Report all lines in the records that hold the string "seed".

(Collected data)
*** Begin section ***
-- ==== Sys2Proof/Machine/Collect.lean ====
section
/-! DEFINITION. Collectives over a group (R457 to R461): the exchanges of recursive doubling, REDUCE, GATHER and SYNC. The barrier
and global branches use the same exchanges. -/

namespace Sys2Proof.Machine

/-- The order in which a kind is counted and matched: the collectives of a group, barriers, actions and branches. -/
def CKind.cls : CKind → Nat
  | .reduce => 0
  | .gather => 0
  | .sync => 0
  | .barrier => 1
  | .actions => 2
  | .branch => 3

def CKind.data : CKind → Bool
  | .reduce => true
  | .gather => true
  | _ => false

/-- Where sequence numbers of a group and order are kept, and packets are matched. -/
def Coll.chan (x : Coll) : Nat := 4 * x.group + x.kind.cls

/-- Exchange steps of a collective, and the bit of the rank that a step crosses (R458, R460). -/
def Coll.steps (x : Coll) : Nat := match x.kind with | .reduce => 2 * x.k | _ => x.k
def Coll.dim (x : Coll) : Nat := if x.k ≤ x.j then 2 * x.k - 1 - x.j else x.j

/-- Elements of the lower part of a range of n (R458). -/
def lowerPart (n : Nat) : Nat := min n (32 * ceilDiv n 64)

/-- The member keeps the lower part of its range in the step. -/
def Coll.keepsLow (x : Coll) : Bool := !x.rank.testBit x.dim

/-- The range of elements kept in a halving step, and the part sent. -/
def Coll.kept (x : Coll) : Nat × Nat :=
  let l := lowerPart x.n
  if x.keepsLow then (x.lo, l) else (x.lo + l, x.n - l)

def Coll.sentPart (x : Coll) : List Nat :=
  let l := lowerPart x.n
  if x.keepsLow then x.vals.drop l else x.vals.take l

/-- First block and number of blocks that a member of GATHER holds before a step (R460). -/
def Coll.blocks (x : Coll) : Nat × Nat := (x.rank / 2 ^ x.j * 2 ^ x.j, 2 ^ x.j)

/-- Bytes that a step brings from the partner. -/
def Coll.expects (x : Coll) : Nat :=
  match x.kind with
  | .reduce => if x.j < x.k then 2 * x.kept.2 else
      2 * ((x.outer.headD (x.lo, x.n)).2 - x.n)
  | .gather => x.blocks.2 * x.n
  | _ => 12

/-- Store bytes as requests that do not cross a page. -/
def putBytes (w : Who) (d : DAddr) (bs : List Byte) (s : State) : Move :=
  (chunks d.off d.off (bs.length / 2048 + 4) bs.length).foldl (fun (m : Move) p =>
    if m.denied then m
    else
      let q := m.s.store w (d.plus p.1) ((bs.drop p.1).take p.2)
      match q.1 with
      | .denied => { m with s := q.2, denied := true }
      | .linkLost => { m with s := q.2, cut := true }
      | .data _ _ => { m with s := q.2 }) { s := s }

/-- Read bytes as requests that do not cross a page. -/
def getBytes (w : Who) (d : DAddr) (n : Nat) (s : State) : List Byte × Move :=
  (chunks d.off d.off (n / 2048 + 4) n).foldl (fun (a : List Byte × Move) p =>
    if a.2.denied then a
    else
      let q := a.2.s.request w 1 (d.plus p.1) p.2
      match q.1 with
      | .denied => (a.1, { a.2 with s := q.2, denied := true })
      | .linkLost => (a.1, { a.2 with s := q.2, cut := true })
      | .data bs l => (a.1 ++ bs, { a.2 with s := q.2, lost := a.2.lost || l })) ([], { s := s })

def State.updColl (s : State) (o : Owner) (f : Coll → Coll) : State :=
  s.updFab fun g => { g with colls := g.colls.map fun x => if x.own = o then f x else x }

/-- A collective leaves, with what had arrived for it. -/
def State.dropColl (s : State) (x : Coll) : State :=
  s.updFab fun f => { f with colls := f.colls.filter (· != x)
                             inbox := f.inbox.filter fun q => !(q.group = x.chan && q.seq = x.seq) }

def State.endColl (s : State) (x : Coll) (st : Nat) : State := (s.dropColl x).complete x.own.c x.own.p st

/-- The 64-byte parts of a piece that hold lost lines. -/
def State.pieceMask (s : State) (a n : Nat) : Nat :=
  (List.range n).foldl (fun m i => if (s.mark (a + i)).lost then m ||| 2 ^ (i / 64) else m) 0

/-- Send a message of a step to the partner in packets of up to 256 bytes; the tag holds the step and the bytes of the
packet, the address counts packets. -/
def State.sendPieces (s : State) (x : Coll) (bs : List Byte) (mask : Nat → Nat) : State :=
  match s.group s.sendEpoch x.group with
  | none => s
  | some g =>
    let dst := g.members.getD (x.rank ^^^ 2 ^ x.dim) 0
    (List.range (ceilDiv bs.length 256)).foldl (fun t i =>
      let p := (bs.drop (256 * i)).take 256
      let top := if x.kind.data then mask i else x.kind.cls
      t.inject (if x.kind.data then 3 else 1) (if x.kind.data then 6 else 8) dst x.group i (2 ^ 28 * top + x.j * 65536 + p.length)
        x.seq p) s

/-- Send this member's message of the step it is in. -/
def State.sendStep (s : State) (x : Coll) : State :=
  match x.kind with
  | .reduce => s.sendPieces x ((if x.j < x.k then x.sentPart else x.vals).flatMap (leBytes 2)) fun _ => 0
  | .gather =>
    let a := x.dst + x.blocks.1 * x.n
    let r := getBytes (s.ctxWho x.own.c) (.mod a) (x.blocks.2 * x.n) s
    if r.2.denied then r.2.s.endColl x stDenied
    else r.2.s.sendPieces x r.1 fun i => s.pieceMask (a + 256 * i) (min 256 (x.blocks.2 * x.n - 256 * i))
  | _ => s.sendPieces x (x.vals.flatMap (leBytes 4) |> padTo 12 0) fun _ => 0

/-- One element of a REDUCE hop: the sum in FP32, rounded stochastically to BF16 (R458, R459). -/
def reduceElem (seed : List Word) (step tbase j e own got : Nat) : Nat × Cond :=
  let a := bf16.decode own
  let b := bf16.decode got
  let v := a.add b
  let w := fp32.round .rne v
  let u := draw seed siteHop ((tbase + e / 2 ^ 20) % 65536) (2 ^ 32 * j + e % 2 ^ 20) step
  let r := bf16.round (.sr u) (fp32.decode w.1)
  (r.1, ((w.2.or r.2).or (invalidOf [a, b] v)).or (flushOf bf16 [own, got]))

/-- The conditions of REDUCE hops (Table 13-11). -/
def State.reduceCond (s : State) (c : Cond) : State :=
  let f (b : Bool) (i : Nat) (t : State) : State := if b then t.setBit oFabStat i else t
  f c.inFlush 20 (f c.underflow 21 (f c.overflow 22 (f c.invalid 23 s)))

/-- A step of REDUCE with the partner's values. -/
def State.reduceStep (s : State) (x : Coll) (got : List Nat) : Coll × State :=
  if x.j < x.k then
    let r := x.kept
    let own := (x.vals.drop (r.1 - x.lo)).take r.2
    let es := (List.range r.2).map fun i =>
      reduceElem s.seed s.stepNo x.tbase x.j (r.1 + i) (own.getD i 0) (got.getD i 0)
    ({ x with lo := r.1, n := r.2, vals := es.map (·.1), outer := (x.lo, x.n) :: x.outer, j := x.j + 1 },
     s.reduceCond (es.foldl (fun (c : Cond) e => c.or e.2) {}))
  else
    let o := x.outer.headD (x.lo, x.n)
    let low := decide (o.1 = x.lo) && x.keepsLow
    ({ x with lo := o.1, n := o.2, vals := if low then x.vals ++ got else got ++ x.vals, outer := x.outer.tail, j := x.j + 1 }, s)

/-- The words of a control exchange combined in the order of ranks (R286, R294, R460). -/
def Coll.combine (x : Coll) (got : List Nat) : List Nat :=
  let a := if x.keepsLow then x.vals else got
  let b := if x.keepsLow then got else x.vals
  let w (l : List Nat) (i : Nat) : Nat := l.getD i 0
  match x.kind with
  | .barrier => [w a 0 ||| w b 0, w a 1 + w b 1]
  | .branch =>
    if w a 0 = 0 then [w b 0, w b 1, w x.vals 2]
    else if w b 0 = 0 then [1, w a 1, w x.vals 2]
    else [1, combineSumm (w x.vals 2) [w a 1, w b 1], w x.vals 2]
  | _ => [w a 0 ||| w b 0]

/-- The partner's message of the step a collective is in, once it has all come: its bytes, and the lost 64-byte parts. -/
def State.message (s : State) (x : Coll) : Option (List Byte × List Nat) :=
  let ps := (s.fab.inbox.filter fun q => q.group = x.chan && q.seq = x.seq && q.j = x.j).mergeSort fun a b => a.off ≤ b.off
  let bs := ps.flatMap (·.bytes)
  if bs.length < x.expects then none else some (bs, ps.flatMap fun q => (bitsSet 4 q.bad).map fun i => 256 * q.off + 64 * i)

/-- Carry out the step a collective is in with the partner's message; none where its descriptor failed. -/
def State.takeStep (s : State) (x : Coll) (m : List Byte × List Nat) : Coll × State :=
  match x.kind with
  | .reduce => s.reduceStep x ((List.range (x.expects / 2)).map fun i => leAt m.1 (2 * i) 2)
  | .gather =>
    let a := x.dst + (x.blocks.1 ^^^ 2 ^ x.j) * x.n
    let r := putBytes (s.ctxWho x.own.c) (.mod a) m.1 s
    let t := m.2.foldl (fun t o => t.poisonLines (a + o) (min 64 (m.1.length - o))) r.s
    ({ x with j := x.j + 1, lost := x.lost || m.2 != [], denied := x.denied || r.denied }, t)
  | _ => ({ x with vals := x.combine ((List.range 3).map fun i => leAt m.1 (4 * i) 4), j := x.j + 1 }, s)

/-- Let a collective go on as far as what has arrived allows; fin closes one whose exchanges are over. -/
def State.advance (s : State) (fin : Coll → State → State) (o : Owner) : Nat → State
  | 0 => s
  | fuel + 1 =>
    match s.fab.colls.find? (·.own = o) with
    | none => s
    | some x =>
      if x.denied then s.endColl x stDenied
      else if x.steps ≤ x.j then fin x (s.dropColl x)
      else
        match s.message x with
        | none => s
        | some m =>
          let r := s.takeStep x m
          let t := r.2.updFab fun f =>
            { f with colls := f.colls.map fun y => if y.own = o then r.1 else y
                     inbox := f.inbox.filter fun q => !(q.group = x.chan && q.seq = x.seq && q.j = x.j) }
          (if r.1.j < r.1.steps && !r.1.denied then t.sendStep r.1 else t).advance fin o fuel

/-- Begin a collective under the next sequence number of its order. -/
def State.beginColl (s : State) (fin : Coll → State → State) (x : Coll) : State :=
  let g := s.group s.sendEpoch x.group
  let ms := match g with | some g => g.members | none => []
  let y := { x with seq := mapGet 0 s.fab.seqs x.chan, rank := ms.idxOf s.self % max ms.length 1, k := ms.length.log2 }
  let t := s.updFab fun f => { f with colls := f.colls ++ [y], seqs := mapSet 0 f.seqs x.chan ((y.seq + 1) % 2 ^ 32) }
  (if 0 < y.k then t.sendStep y else t).advance fin y.own 64

/-- Close REDUCE, GATHER and SYNC. -/
def Coll.finish (x : Coll) (s : State) : State :=
  let w := s.ctxWho x.own.c
  match x.kind with
  | .reduce =>
    let r := putBytes w (.mod x.dst) (x.vals.flatMap (leBytes 2)) s
    r.s.complete x.own.c x.own.p r.status
  | .gather => s.complete x.own.c x.own.p (if x.lost then stDataError else stSuccess)
  | .sync =>
    if x.dst = 0 then s.complete x.own.c x.own.p stSuccess
    else
      let r := s.store w (.mod x.dst) (leBytes 4 (x.vals.headD 0))
      r.2.complete x.own.c x.own.p r.1.status
  | _ => s

/-- Checks of REDUCE, GATHER and SYNC (Table 13-5). -/
def chkColl (d : Desc) : Nat :=
  let n := d.u32 20
  if d.op = 0x40 then
    (if isLocal (d.u64 24) && isLocal (d.u64 32) && decide (1 ≤ n) && decide (n ≤ 2 ^ 31) then 0 else stInvalidField)
  else if d.op = 0x41 then
    (if isLocal (d.u64 24) && isLocal (d.u64 32) && n % 64 = 0 && decide (n ≤ 2 ^ 31) then 0 else stInvalidField)
  else (if isLocal (d.u64 32) then 0 else stInvalidField)

/-- A collective of a group that the module's table holds (R457). -/
def State.withGroup (s : State) (c : Nat) (d : Desc) (f : State → State) : State :=
  if (s.group s.sendEpoch (d.u16 16)).isNone then s.complete c d.ptr stInvalidField else f s

def State.reduce (s : State) (c : Nat) (d : Desc) : State :=
  s.withGroup c d fun t =>
    let r := getBytes (t.ctxWho c) (daddr (d.u64 24)) (2 * d.u32 20) t
    if r.2.status != stSuccess then r.2.s.complete c d.ptr r.2.status
    else
      (r.2.s.working c d.ptr).beginColl Coll.finish
        { own := ⟨c, d.ptr⟩, kind := .reduce, group := d.u16 16, n := d.u32 20, src := d.u64 24 % 2 ^ 40,
          dst := d.u64 32 % 2 ^ 40, tbase := d.u16 40, vals := (List.range (d.u32 20)).map fun i => leAt r.1 (2 * i) 2 }

def execReduce (c n : Nat) (s : State) : Res := onUnit (ctxOk c) (s.runDesc c n 0x40 fun d t => t.reduce c d)

def State.gather (s : State) (c : Nat) (d : Desc) : State :=
  s.withGroup c d fun t =>
    let n := d.u32 20
    let rank := match t.group t.sendEpoch (d.u16 16) with | some g => g.members.idxOf t.self | none => 0
    let dst := d.u64 32 % 2 ^ 40
    let m := moveRows (t.ctxWho c) (daddr (d.u64 24)) (.mod (dst + rank * n)) n 1 0 0 t
    if m.denied || m.cut then m.s.complete c d.ptr m.status
    else
      (m.s.working c d.ptr).beginColl Coll.finish
        { own := ⟨c, d.ptr⟩, kind := .gather, group := d.u16 16, n := n, dst := dst, lost := m.lost }

def execGather (c n : Nat) (s : State) : Res := onUnit (ctxOk c) (s.runDesc c n 0x41 fun d t => t.gather c d)

def State.syncGroup (s : State) (c : Nat) (d : Desc) : State :=
  s.withGroup c d fun t =>
    (t.working c d.ptr).beginColl Coll.finish
      { own := ⟨c, d.ptr⟩, kind := .sync, group := d.u16 16, dst := d.u64 32 % 2 ^ 40, vals := [d.u64 24 % 2 ^ 32] }

def execSync (c n : Nat) (s : State) : Res := onUnit (ctxOk c) (s.runDesc c n 0x42 fun d t => t.syncGroup c d)

/-- Not all of a collective's packets have come in time (R461). -/
def execCollectiveTimeout (c n : Nat) (s : State) : Res :=
  onUnit (ctxOk c) (match s.fab.colls.find? fun x => x.own = ⟨c, n⟩ && x.kind != .barrier && x.kind != .actions with
    | some x => s.endColl x stTimeout
    | none => s)

/-- A packet of a collective arrives: kept for the step it belongs to, or discarded and counted where its collective has
completed (R461). -/
def State.collArrive (s : State) (p cls : Nat) (fin : Coll → State → State) (q : List Byte) : Option State :=
  let tag := pktTag q
  let chan := 4 * pktGroup q + cls
  let live := s.fab.colls.find? fun x => x.chan = chan && x.seq = pktSeq q
  let ahead := (pktSeq q + 2 ^ 32 - mapGet 0 s.fab.seqs chan) % 2 ^ 32
  let k : CPkt := { group := chan, seq := pktSeq q, j := Machine.fld tag 27 16, off := pktAddr q,
                    bytes := (pktPayload q).take (tag % 65536), bad := if cls = 0 then tag / 2 ^ 28 else 0 }
  let keep (t : State) : State := t.updFab fun f => { f with inbox := f.inbox ++ [k] }
  some (match live with
    | some x => (keep s).advance fin x.own 64
    | none => if ahead < 2 ^ 31 then keep s else s.eventF (portDie p) 0x69 0 1)

def execPktCollectiveData (p : Nat) (s : State) : Res :=
  onUnit (portOk p) (s.handle p 6 fun q t => t.collArrive p 0 Coll.finish q)

end Sys2Proof.Machine
end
*** End section ***
OUTPUT OF THE EXERCISE>
def reduceElem (seed : List Word) (step tbase j e own got : Nat) : Nat × Cond :=
  let u := draw seed siteHop ((tbase + e / 2 ^ 20) % 65536) (2 ^ 32 * j + e % 2 ^ 20) step
      reduceElem s.seed s.stepNo x.tbase x.j (r.1 + i) (own.getD i 0) (got.getD i 0)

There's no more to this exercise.